[Dataset entries]
┏━━

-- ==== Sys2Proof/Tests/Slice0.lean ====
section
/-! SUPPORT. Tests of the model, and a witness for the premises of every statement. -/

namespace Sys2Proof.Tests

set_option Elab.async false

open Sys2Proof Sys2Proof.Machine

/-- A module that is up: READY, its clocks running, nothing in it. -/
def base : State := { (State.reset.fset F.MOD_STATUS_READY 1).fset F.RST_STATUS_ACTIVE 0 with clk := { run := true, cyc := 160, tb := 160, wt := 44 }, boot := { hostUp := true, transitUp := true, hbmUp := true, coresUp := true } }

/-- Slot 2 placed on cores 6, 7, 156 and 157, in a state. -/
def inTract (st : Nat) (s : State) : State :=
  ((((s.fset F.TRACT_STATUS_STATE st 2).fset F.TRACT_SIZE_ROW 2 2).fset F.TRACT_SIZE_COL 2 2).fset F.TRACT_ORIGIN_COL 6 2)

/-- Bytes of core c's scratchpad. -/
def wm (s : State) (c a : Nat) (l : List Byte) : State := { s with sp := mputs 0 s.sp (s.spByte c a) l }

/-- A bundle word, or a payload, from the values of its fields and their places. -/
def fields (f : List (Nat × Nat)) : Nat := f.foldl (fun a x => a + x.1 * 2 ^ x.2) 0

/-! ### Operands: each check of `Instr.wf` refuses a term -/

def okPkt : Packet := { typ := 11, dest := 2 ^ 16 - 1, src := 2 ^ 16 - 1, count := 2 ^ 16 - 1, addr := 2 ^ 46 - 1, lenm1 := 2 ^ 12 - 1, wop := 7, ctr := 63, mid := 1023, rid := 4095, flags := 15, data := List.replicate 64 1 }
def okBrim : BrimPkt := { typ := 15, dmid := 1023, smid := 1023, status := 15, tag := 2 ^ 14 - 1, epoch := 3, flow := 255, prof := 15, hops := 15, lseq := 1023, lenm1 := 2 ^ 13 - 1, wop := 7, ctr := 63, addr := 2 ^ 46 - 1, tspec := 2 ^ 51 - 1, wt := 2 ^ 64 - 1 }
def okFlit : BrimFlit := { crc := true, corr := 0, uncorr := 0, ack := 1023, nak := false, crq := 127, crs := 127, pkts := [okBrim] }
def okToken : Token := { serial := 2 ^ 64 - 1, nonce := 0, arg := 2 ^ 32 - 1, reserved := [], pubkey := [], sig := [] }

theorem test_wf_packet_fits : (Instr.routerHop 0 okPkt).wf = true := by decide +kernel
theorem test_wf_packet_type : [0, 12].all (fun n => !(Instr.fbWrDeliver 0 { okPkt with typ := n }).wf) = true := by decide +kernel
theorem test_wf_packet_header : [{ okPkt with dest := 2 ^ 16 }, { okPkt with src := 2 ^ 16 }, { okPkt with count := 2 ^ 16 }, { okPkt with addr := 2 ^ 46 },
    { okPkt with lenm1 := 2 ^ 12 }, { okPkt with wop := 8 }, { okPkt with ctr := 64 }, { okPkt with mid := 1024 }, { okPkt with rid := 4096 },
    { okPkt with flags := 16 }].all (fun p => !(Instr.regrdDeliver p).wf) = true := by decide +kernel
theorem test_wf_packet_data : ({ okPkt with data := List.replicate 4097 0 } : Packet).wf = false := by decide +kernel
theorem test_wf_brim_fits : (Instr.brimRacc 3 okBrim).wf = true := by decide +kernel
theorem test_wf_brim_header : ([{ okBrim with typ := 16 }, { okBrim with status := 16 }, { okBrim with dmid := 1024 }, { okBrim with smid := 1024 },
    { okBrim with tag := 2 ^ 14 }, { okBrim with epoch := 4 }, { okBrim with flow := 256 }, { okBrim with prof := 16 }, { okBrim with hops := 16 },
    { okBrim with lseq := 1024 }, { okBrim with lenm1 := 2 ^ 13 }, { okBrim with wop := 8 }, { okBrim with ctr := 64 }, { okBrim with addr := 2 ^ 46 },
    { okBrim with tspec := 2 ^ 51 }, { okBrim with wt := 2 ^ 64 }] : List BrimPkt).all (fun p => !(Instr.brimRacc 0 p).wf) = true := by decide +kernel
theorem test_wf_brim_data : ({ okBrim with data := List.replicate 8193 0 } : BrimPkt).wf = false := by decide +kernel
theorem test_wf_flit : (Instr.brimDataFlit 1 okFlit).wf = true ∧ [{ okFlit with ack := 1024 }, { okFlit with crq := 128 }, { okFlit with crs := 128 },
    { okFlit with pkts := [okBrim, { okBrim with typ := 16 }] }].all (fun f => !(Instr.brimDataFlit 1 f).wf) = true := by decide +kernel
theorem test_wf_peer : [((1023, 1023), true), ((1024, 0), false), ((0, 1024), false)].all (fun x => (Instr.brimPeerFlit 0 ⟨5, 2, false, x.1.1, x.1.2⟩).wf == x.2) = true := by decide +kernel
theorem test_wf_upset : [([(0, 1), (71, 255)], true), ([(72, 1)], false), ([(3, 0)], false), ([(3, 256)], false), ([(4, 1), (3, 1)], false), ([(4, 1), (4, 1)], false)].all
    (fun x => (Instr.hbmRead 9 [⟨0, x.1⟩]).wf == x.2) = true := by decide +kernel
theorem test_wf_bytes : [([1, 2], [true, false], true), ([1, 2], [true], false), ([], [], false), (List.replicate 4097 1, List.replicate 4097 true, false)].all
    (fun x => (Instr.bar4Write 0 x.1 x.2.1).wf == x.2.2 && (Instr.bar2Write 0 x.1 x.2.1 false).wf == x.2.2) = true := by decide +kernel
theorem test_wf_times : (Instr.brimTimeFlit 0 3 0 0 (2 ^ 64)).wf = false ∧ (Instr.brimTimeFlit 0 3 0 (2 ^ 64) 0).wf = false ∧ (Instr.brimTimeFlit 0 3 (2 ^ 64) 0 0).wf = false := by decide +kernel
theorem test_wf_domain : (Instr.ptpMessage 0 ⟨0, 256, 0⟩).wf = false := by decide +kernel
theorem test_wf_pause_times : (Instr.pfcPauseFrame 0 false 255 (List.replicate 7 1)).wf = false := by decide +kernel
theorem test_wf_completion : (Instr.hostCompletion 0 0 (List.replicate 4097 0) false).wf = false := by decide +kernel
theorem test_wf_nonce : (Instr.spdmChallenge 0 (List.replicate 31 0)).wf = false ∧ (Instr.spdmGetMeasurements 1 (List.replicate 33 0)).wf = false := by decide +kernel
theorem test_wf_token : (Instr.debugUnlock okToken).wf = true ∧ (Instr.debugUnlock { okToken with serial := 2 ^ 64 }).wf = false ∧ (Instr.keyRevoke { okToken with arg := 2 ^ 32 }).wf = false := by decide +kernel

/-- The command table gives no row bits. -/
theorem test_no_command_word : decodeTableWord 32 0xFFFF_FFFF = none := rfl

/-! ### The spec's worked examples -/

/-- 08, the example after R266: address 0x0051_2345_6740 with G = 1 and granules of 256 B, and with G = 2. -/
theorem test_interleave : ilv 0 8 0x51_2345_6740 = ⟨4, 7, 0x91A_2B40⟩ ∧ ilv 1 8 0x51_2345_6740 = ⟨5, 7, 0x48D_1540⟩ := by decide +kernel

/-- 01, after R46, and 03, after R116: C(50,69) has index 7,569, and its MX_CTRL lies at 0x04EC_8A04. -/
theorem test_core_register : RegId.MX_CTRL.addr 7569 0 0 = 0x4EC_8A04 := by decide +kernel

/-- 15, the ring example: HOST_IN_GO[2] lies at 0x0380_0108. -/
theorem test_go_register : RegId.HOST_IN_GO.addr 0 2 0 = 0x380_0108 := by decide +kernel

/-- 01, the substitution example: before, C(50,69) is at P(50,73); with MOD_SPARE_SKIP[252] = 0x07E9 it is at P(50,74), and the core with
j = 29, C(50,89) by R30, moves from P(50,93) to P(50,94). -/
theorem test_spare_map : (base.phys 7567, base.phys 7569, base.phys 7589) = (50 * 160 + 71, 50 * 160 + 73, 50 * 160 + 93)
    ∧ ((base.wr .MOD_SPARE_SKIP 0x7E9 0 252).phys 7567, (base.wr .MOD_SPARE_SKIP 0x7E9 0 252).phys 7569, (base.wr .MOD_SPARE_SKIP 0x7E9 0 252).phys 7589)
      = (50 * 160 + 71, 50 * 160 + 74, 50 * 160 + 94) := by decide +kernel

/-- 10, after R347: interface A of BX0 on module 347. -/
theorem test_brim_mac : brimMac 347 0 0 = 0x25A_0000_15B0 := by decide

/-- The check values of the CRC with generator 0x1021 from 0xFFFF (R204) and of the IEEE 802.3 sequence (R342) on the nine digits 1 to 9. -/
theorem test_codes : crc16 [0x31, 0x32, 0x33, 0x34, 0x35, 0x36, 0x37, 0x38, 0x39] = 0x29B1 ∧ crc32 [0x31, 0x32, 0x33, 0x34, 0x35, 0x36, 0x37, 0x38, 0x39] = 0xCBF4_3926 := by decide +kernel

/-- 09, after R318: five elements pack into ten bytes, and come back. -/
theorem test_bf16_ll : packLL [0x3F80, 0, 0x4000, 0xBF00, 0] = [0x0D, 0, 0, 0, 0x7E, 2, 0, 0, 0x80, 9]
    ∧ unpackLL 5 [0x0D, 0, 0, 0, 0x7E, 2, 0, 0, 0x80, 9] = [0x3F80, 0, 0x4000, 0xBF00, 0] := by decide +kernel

┗━━

AIM OF THE TASK
Set down, please, the lines from the line holding "94) := by decide +kernel" through the final line of the data, exactly and with nothing added.

SOLUTION FOR THIS TASK
      = (50 * 160 + 71, 50 * 160 + 74, 50 * 160 + 94) := by decide +kernel

/-- 10, after R347: interface A of BX0 on module 347. -/
theorem test_brim_mac : brimMac 347 0 0 = 0x25A_0000_15B0 := by decide

/-- The check values of the CRC with generator 0x1021 from 0xFFFF (R204) and of the IEEE 802.3 sequence (R342) on the nine digits 1 to 9. -/
theorem test_codes : crc16 [0x31, 0x32, 0x33, 0x34, 0x35, 0x36, 0x37, 0x38, 0x39] = 0x29B1 ∧ crc32 [0x31, 0x32, 0x33, 0x34, 0x35, 0x36, 0x37, 0x38, 0x39] = 0xCBF4_3926 := by decide +kernel

/-- 09, after R318: five elements pack into ten bytes, and come back. -/
theorem test_bf16_ll : packLL [0x3F80, 0, 0x4000, 0xBF00, 0] = [0x0D, 0, 0, 0, 0x7E, 2, 0, 0, 0x80, 9]
    ∧ unpackLL 5 [0x0D, 0, 0, 0, 0x7E, 2, 0, 0, 0x80, 9] = [0x3F80, 0, 0x4000, 0xBF00, 0] := by decide +kernel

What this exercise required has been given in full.